Décalage côté théâtre
Victor ou les Enfants au pouvoir
Du 6 septembre 2007 au 28 octobre 2007
Théâtre Antoine, 14 boulevard de Strasbourg, 75010 Paris
Du 6 septembre 2007 au 28 octobre 2007
Théâtre Antoine, 14 boulevard de Strasbourg, 75010 Paris
J'avoue qu'après ces articles d'expositions, je sens celui-ci en parfait décallage avec le reste... Bref, je me dis cependant confiante pour la suite, souhaitant faire partager un peu mon expérience.
Pour l'histoire, la pièce a été écrite par Roger Vitrac (1899-1952) et mise en scène pour la première fois par Jean Anouilh (1910-1987) au Théâtre de l'Ambigu en 1962.Il s'agit véritablement d'une satire corrosive du conformisme bourgeois. La pièce raconte la journée du neuvième anniversaire de Victor, un garçon "terriblement intelligent" qui en sait bien plus que les adultes autour ne veulent laisser penser. Il devient, au fil de cette journée, un véritable manipulateur, détenant dans sa main tous les personnages de la pièce qu'il fait tourner à sa guise. Les révélations d'adultère révoltantes, la folie des uns, la vérité sur les autres : tout est pourtant vu sous un angle humoristique qui ne vous lasse pas du début à la fin (on l'on continue de rire malgré la mauvaise surprise et le choc que procurerait une telle scène en temps normal).
Quelque part, on a peine à croire que la pièce date de 1928 tant est "légère" la manière de présenter les évènements. C'est en soi un bonheur par l'humour comme par le réalisme puisqu'il est difficile de s'en détacher tout du long.

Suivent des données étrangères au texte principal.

-- ==== Sys2Proof/Certificates/Slice0/Obligations.lean ====
section
/-! DEFINITION. The statements for the provers: what the spec's rules say of the machine, in the terms of `Safety`. -/

open Sys2Proof Sys2Proof.Machine

/-- 09 R246: s0 reads zero and p0 all-true; 08 R235: a register outside its producer's bound reads what the file holds; 09 R247: an
early read of a sidecar's predicate is still uniform. -/
def Obligations.RegisterReads : Prop :=
  ∀ s : State,
    s.rdS 0 = 0 ∧ s.rdP 0 = BitVec.allOnes 1024
    ∧ (∀ n, s.me.early s.cycle (.s n) = false → s.rdS n = s.me.sreg n)
    ∧ (∀ n, s.me.early s.cycle (.p n) = false → s.rdP n = s.me.preg n)
    ∧ (∀ n, s.me.early s.cycle (.b n) = false → s.rdBt n = s.me.breg n)
    ∧ (∀ n, s.me.early s.cycle (.v n) = false → s.rdV n = s.me.vreg n)
    ∧ (∀ n, isSide s.cu.st = true → s.me.early s.cycle (.p n) = true → s.rdP n = 0 ∨ s.rdP n = BitVec.allOnes 1024)

/-- 09 R249, R250, R252, 05 R120: the exact result wrapped or clamped, with the frame of `WroteS`. -/
def Obligations.ScalarSums : Prop :=
  ∀ (u : U) (s : State),
    PutsInt (.add u) u s ((s.sB u).toInt + (s.sC u).toInt) 1
    ∧ PutsInt (.sub u) u s ((s.sB u).toInt - (s.sC u).toInt) 1
    ∧ PutsInt (.shl u) u s ((s.sB u).toInt * 2 ^ ((s.sC u).toNat % 64)) 1
    ∧ PutsInt (.addi u) u s ((s.sB u).toInt + u.imm.toInt) 1
    ∧ PutsInt (.mul u) u s ((s.sB u).toInt * (s.sC u).toInt) 3

/-- 09 R249-R251, R255: results and frame. -/
def Obligations.ScalarBits : Prop :=
  ∀ (u : U) (s : State),
    let x := s.sB u
    let y := s.sC u
    let k := y.toNat % 64
    PutsS (.and u) u s (x &&& y) 0 1 ∧ PutsS (.or u) u s (x ||| y) 0 1 ∧ PutsS (.xor u) u s (x ^^^ y) 0 1
    ∧ PutsS (.shr u) u s (BitVec.ofNat 64 (x.toNat / 2 ^ k)) 0 1
    ∧ PutsS (.sar u) u s (BitVec.ofInt 64 (x.toInt / 2 ^ k)) 0 1
    ∧ PutsS (.rol u) u s (if k = 0 then x else (x <<< k) ||| (x >>> (64 - k))) 0 1
    ∧ PutsS (.min u) u s (BitVec.ofInt 64 (min x.toInt y.toInt)) 0 1
    ∧ PutsS (.max u) u s (BitVec.ofInt 64 (max x.toInt y.toInt)) 0 1
    ∧ PutsS (.mulh u) u s (BitVec.ofInt 64 (x.toInt * y.toInt / 2 ^ 64)) 0 3
    ∧ (∃ n, n ≤ 64 ∧ (∀ j, j < n → x.getLsbD (63 - j) = false) ∧ (n < 64 → x.getLsbD (63 - n) = true)
        ∧ PutsS (.clz u) u s (BitVec.ofNat 64 n) 0 1)
    ∧ PutsS (.popc u) u s (BitVec.ofNat 64 ((List.range 64).filter (fun j => x.getLsbD j)).length) 0 1
    ∧ PutsS (.mov u) u s x 0 1
    ∧ PutsS (.lea u) u s (x + y * BitVec.ofNat 64 (2 ^ u.mi.toNat)) 0 1

/-- 09 R250: the three cases of the division, with the frame of `WroteS`. -/
def Obligations.ScalarDivide : Prop :=
  ∀ (u : U) (s : State),
    let b := (s.sB u).toInt
    let c := (s.sC u).toInt
    (c = 0 → PutsS (.div u) u s (BitVec.allOnes 64) fDZI 18 ∧ PutsS (.rem u) u s (BitVec.allOnes 64) fDZI 18)
    ∧ (b = -(2 ^ 63) → c = -1 →
        (if satOf u then PutsS (.div u) u s (BitVec.ofInt 64 (2 ^ 63 - 1)) fSAT 18 else PutsS (.div u) u s (BitVec.ofInt 64 (-(2 ^ 63))) 0 18)
        ∧ PutsS (.rem u) u s 0 0 18)
    ∧ (c ≠ 0 → ¬(b = -(2 ^ 63) ∧ c = -1) →
        ∃ q, Rounded (rndOf u) b c q ∧ PutsS (.div u) u s (BitVec.ofInt 64 q) 0 18 ∧ PutsS (.rem u) u s (BitVec.ofInt 64 (b - q * c)) 0 18)

/-- 09 R252-R256, R259: results and frame of the governed 64-bit scalar forms. -/
def Obligations.ScalarGoverned : Prop :=
  ∀ (u : U) (s : State), s.lane0 u = true →
    let pos := bits u.imm 5 0
    let len := bits u.imm 11 6 + 1
    PutsInt (.addiX u) u s ((s.sB u).toInt + u.imm.toInt) 1
    ∧ PutsS (.leaX u) u s (s.sB u + s.sC u * BitVec.ofNat 64 (2 ^ u.mi.toNat) + (u.imm.truncate 16).signExtend 64) 0 1
    ∧ PutsS (.movi u) u s (BitVec.ofInt 64 u.imm.toInt) 0 1
    ∧ PutsS (.lui u) u s (BitVec.ofNat 64 (u.imm.toNat * 2 ^ 32 + (s.sB u).toNat % 2 ^ 32)) 0 1
    ∧ (∃ v : W64, (∀ k, k < 64 → v.getLsbD k =
          if k < len then (s.sB u).getLsbD (pos + k) else bit u.imm 12 && (s.sB u).getLsbD (pos + len - 1))
        ∧ PutsS (.ext u) u s v 0 1)
    ∧ (∃ v : W64, (∀ k, k < 64 → v.getLsbD k =
          if pos ≤ k ∧ k < pos + len then (s.sB u).getLsbD (k - pos) else (s.sA u).getLsbD k)
        ∧ PutsS (.ins u) u s v 0 1)
    ∧ PutsS (.sel u) u s (if (s.rdP u.e.toNat).getLsbD 0 then s.sB u else s.sC u) 0 1
    ∧ (∃ v : Lanes, (∀ k, k < 1024 → v.getLsbD k = decide (k < bits u.imm 10 0)) ∧ PutsP (.pseti u) u s v 0 1)

/-- 09 R257, R258, R260: predicate results lane by lane, with the frame of `WroteP`. -/
def Obligations.Predicates : Prop :=
  ∀ (u : U) (s : State),
    let x := s.rdP u.b.toNat
    let y := s.rdP u.c.toNat
    let all (c : Prop) (v : Lanes) : Prop := (c → v = BitVec.allOnes 1024) ∧ (¬c → v = 0)
    (∀ c : Prop, [(0, s.sB u = s.sC u), (1, s.sB u ≠ s.sC u), (2, (s.sB u).toInt < (s.sC u).toInt),
          (3, (s.sC u).toInt ≤ (s.sB u).toInt), (4, (s.sB u).toNat < (s.sC u).toNat), (5, (s.sC u).toNat ≤ (s.sB u).toNat)][u.mi.toNat]?
        = some (u.mi.toNat, c) → ∃ v, all c v ∧ PutsP (.cmp u) u s v 0 1)
    ∧ PutsP (.pand u) u s (x &&& y) 0 1 ∧ PutsP (.por u) u s (x ||| y) 0 1 ∧ PutsP (.pxor u) u s (x ^^^ y) 0 1
    ∧ PutsP (.pnot u) u s (~~~ x) 0 1 ∧ PutsP (.pmov u) u s x 0 1
    ∧ PutsS (.pcnt u) u s (BitVec.ofNat 64 ((List.range 1024).filter (fun j => x.getLsbD j)).length) 0 1
    ∧ (∃ v, all (∃ k, k < 1024 ∧ x.getLsbD k = true ∧ y.getLsbD k = true) v ∧ PutsP (.voteAny u) u s v 0 2)
    ∧ (∃ v, all (∀ k, k < 1024 → y.getLsbD k = true → x.getLsbD k = true) v ∧ PutsP (.voteAll u) u s v 0 2)

/-- 09 R261: the target written, its two low bits clear, and the frame of `WroteB`. 09 R263: the transfer of BR.GO, and the trap of a non-uniform predicate. -/
def Obligations.Branches : Prop :=
  (∀ (u : U) (s : State),
    (∃ v : W64, v.toNat = (s.cu.pc + 4 * immS u).toNat / 4 * 4 ∧ Completes (.brPrep u) u s (fun r => WroteB s r u.a.toNat v 2))
    ∧ (∃ v : W64, v.toNat = ((if u.b = 0 then s.cu.pc else s.sB u) + immS u).toNat / 4 * 4
        ∧ Completes (.brPrepX u) u s (fun r => WroteB s r u.a.toNat v 2)))
  ∧ (∀ (u : U) (s : State),
    let p := s.rdP u.a.toNat
    (p = BitVec.allOnes 1024 → ∃ t, exec (.brGo u) s = .next t ∧ Began s t u (s.rdBt u.b.toNat) true u.c.toNat)
    ∧ (p = 0 → ∃ t, exec (.brGo u) s = .next t ∧ Began s t u (s.rdBt u.b.toNat) false u.c.toNat)
    ∧ (p ≠ 0 → p ≠ BitVec.allOnes 1024 → exec (.brGo u) s = .next (s.raise .nonUnif 0 0 0)))

/-- 09 R268, R270: the push and the transfer of CALL, for a store with room on chip, a full one, and the limit. 09 R269, R270: the pop and the transfer of RET. -/
def Obligations.CallsAndReturns : Prop :=
  (∀ (u : U) (s s1 : State) (ret : W64),
    let forms : List (Instr × W64 × Nat) :=
      [(.call u, s.rdBt u.a.toNat, u.b.toNat), (.callX u, (if u.b = 0 then s.cu.pc else s.sB u) + immS u, u.a.toNat)]
    ∀ e ∈ forms, s.afterSlots e.2.2 s.nextPc = (s1, .ok ret) →
      (s1.me.ras.count < 65535 → s1.me.ras.chip.length < 16 →
        ∃ t, exec e.1 s = .next t ∧ Began (s1.pushed ret) t u e.2.1 true e.2.2)
      ∧ (∀ s2, s1.me.ras.count < 65535 → 16 ≤ s1.me.ras.chip.length →
          s1.rasSpill s1.cu.core s1.cu.st (s1.me.ras.chip.getD 15 0) = (s2, .ok ()) →
          ∃ t, exec e.1 s = .next t ∧ Began (s2.pushed ret) t u e.2.1 true e.2.2)
      ∧ (65535 ≤ s1.me.ras.count → exec e.1 s = .next s1.spillQ))
  ∧ (∀ (u : U) (s : State),
    (∀ ret rest, s.me.ras.chip = ret :: rest →
      ∃ t, exec (.ret u) s = .next t ∧ Began (s.updMe (fun a => { a with ras := { a.ras with chip := rest } })) t u ret true u.a.toNat)
    ∧ (∀ s1 ret, s.me.ras.chip = [] → s.me.ras.spilled ≠ 0 → s.rasFillBack s.cu.core s.cu.st = (s1, .ok ret) →
      ∃ t, exec (.ret u) s = .next t ∧ Began s1 t u ret true u.a.toNat)
    ∧ (s.me.ras.chip = [] → s.me.ras.spilled = 0 → exec (.ret u) s = .next (s.raise .retEmpty 0 0 0)))

/-- 09 R271-R273, 06 R168: the three loop instructions. 06 R166, R167, 09 R273: the traps of the loop instructions. -/
def Obligations.LoopInstructions : Prop :=
  (∀ (u : U) (s : State),
    (∀ s1 bs, s.lineRead ⟨0, none⟩ (BitVec.ofNat 64 ((s.sA u).toNat / 64 * 64)) 64 = (s1, .ok bs) →
      Completes (.loopCfg u) u s (fun r => OnlyMe s1 r ∧ r.me = { s1.me with cfg := some (words64 8 bs) }))
    ∧ (∀ d s1 x body after, s.me.loop = none → s.me.cfg = some d → loopOk d = true →
      s.captureBody (loopLen d) s.nextPc = (s1, .ok (x :: body, after)) →
      ∃ t, exec (.loopGo u) s = .next t ∧ OnlyMe s1 t
        ∧ t.me.loop = some ⟨[0, 0, 0, 0, 0, 0], 0, loopP d, false, x :: body, 0, after⟩ ∧ t.me.pc = x.pc ∧ t.me.xfer = none
        ∧ t.me.ready = s1.cycle + 1 + u.g.toNat ∧ (∀ n, t.me.sreg n = s1.me.sreg n)
        ∧ (∀ k, k < 8 → loopStages d ≠ 0 → t.me.preg (48 + k) = if k = 0 then BitVec.allOnes 1024 else 0)
        ∧ (∀ n, loopStages d = 0 ∨ n < 48 ∨ 55 < n → t.me.preg n = s1.me.preg n))
    ∧ (∀ l, s.me.loop = some l → s.rdP u.a.toNat = BitVec.allOnes 1024 → l.n < l.p →
      Completes (.loopBrk u) u s (fun r => OnlyMe s r ∧ r.me = { s.me with loop := some { l with p := l.n + 1, brk := true } }))
    ∧ (∀ l, s.me.loop = some l → s.rdP u.a.toNat = 0 ∨ (s.rdP u.a.toNat = BitVec.allOnes 1024 ∧ l.p ≤ l.n) →
      Completes (.loopBrk u) u s (fun r => r = s)))
  ∧ (∀ (u : U) (s : State),
    ((s.me.loop ≠ none ∨ s.me.cfg = none ∨ ∃ d, s.me.cfg = some d ∧ loopOk d = false) → exec (.loopGo u) s = .next s.illegal)
    ∧ (s.me.loop = none → exec (.loopBrk u) s = .next s.illegal)
    ∧ (s.me.loop ≠ none → s.rdP u.a.toNat ≠ 0 → s.rdP u.a.toNat ≠ BitVec.allOnes 1024 →
        exec (.loopBrk u) s = .next (s.raise .nonUnif 0 0 0)))

/-- 06 R168: the counters, the strides and the stage predicates at the end of a pass. -/
def Obligations.LoopPasses : Prop :=
  ∀ (a : Agent) (d : List W64) (lp : LoopSt), lp.c.length = 6 → lp.body ≠ [] →
    let b := a.endPass d lp
    (lp.n + 1 < loopPasses d lp.p →
      ∃ l, b.loop = some l ∧ l.n = lp.n + 1 ∧ l.idx = 0 ∧ l.p = lp.p ∧ l.body = lp.body ∧ b.pc = (lp.body.headD ⟨0, 0, IW.blank⟩).pc
        ∧ (loopStages d ≠ 0 → ∀ k, k < 8 →
            b.preg (48 + k) = if k < loopStages d ∧ k ≤ lp.n + 1 ∧ lp.n + 1 < lp.p + k then BitVec.allOnes 1024 else 0)
        ∧ (lp.p ≤ lp.n + 1 → l.c = lp.c)
        ∧ (∀ v, v < 6 → lp.n + 1 < lp.p → (∀ k, k < v → lp.c.getD k 0 = loopCount d k) → (v = 5 ∨ lp.c.getD v 0 ≠ loopCount d v) →
            (∀ k, k < 6 → l.c.getD k 0 = if k < v then 0 else if k = v then lp.c.getD v 0 + 1 else lp.c.getD k 0)
            ∧ (∀ r, r ≠ 0 → b.sreg r = ((List.range 3).filter (fun i => loopReg d i = r)).foldl (fun x i => x + (loopStride d v i <<< loopScl d)) (a.sreg r))))
    ∧ (loopPasses d lp.p ≤ lp.n + 1 → b.loop = none ∧ b.pc = lp.after)
    ∧ (lp.p ≤ lp.n + 1 → b.regs.s = a.regs.s)
    ∧ (∀ n, n ≠ loopReg d 0 → n ≠ loopReg d 1 → n ≠ loopReg d 2 → b.sreg n = a.sreg n)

Un thème qui me tient à coeur : les costumes. On aurait évidemment du mal à s'imaginer porter ces vêtements étranges tous les jours, mais ils y a dans l'idée de Pascale Bordet (costumière) un désir de renouveau qui reste malgré tout en retrait par rapport à nos jours. Les personnages conservent ainsi un style très proche de l'époque de la pièce sans pour autant détonner quand aux confections modernes : on pourrait tout à fait s'imaginer dans une des robes que portent les femmes sur scène par exemple (oui, bon, non, pas tous). C'est un détail qui détonne vraiment (à mes yeux en tout cas) lorsque l'on va voir la pièce. L'artiste l'a d'ailleurs signalé : "Le costume, c'est l'idée du personnage qui flotte autour du corps de l'acteur". Elle respecte donc l'esprit de l'histoire tout en se permettant un intéressante avancée temporelle.
Bon l'anecdote est courte mais c'est une parenthèse au milieu des galeries et des foires qui, je l'espère, ne sera pas trop pompeuse.
Bon l'anecdote est courte mais c'est une parenthèse au milieu des galeries et des foires qui, je l'espère, ne sera pas trop pompeuse.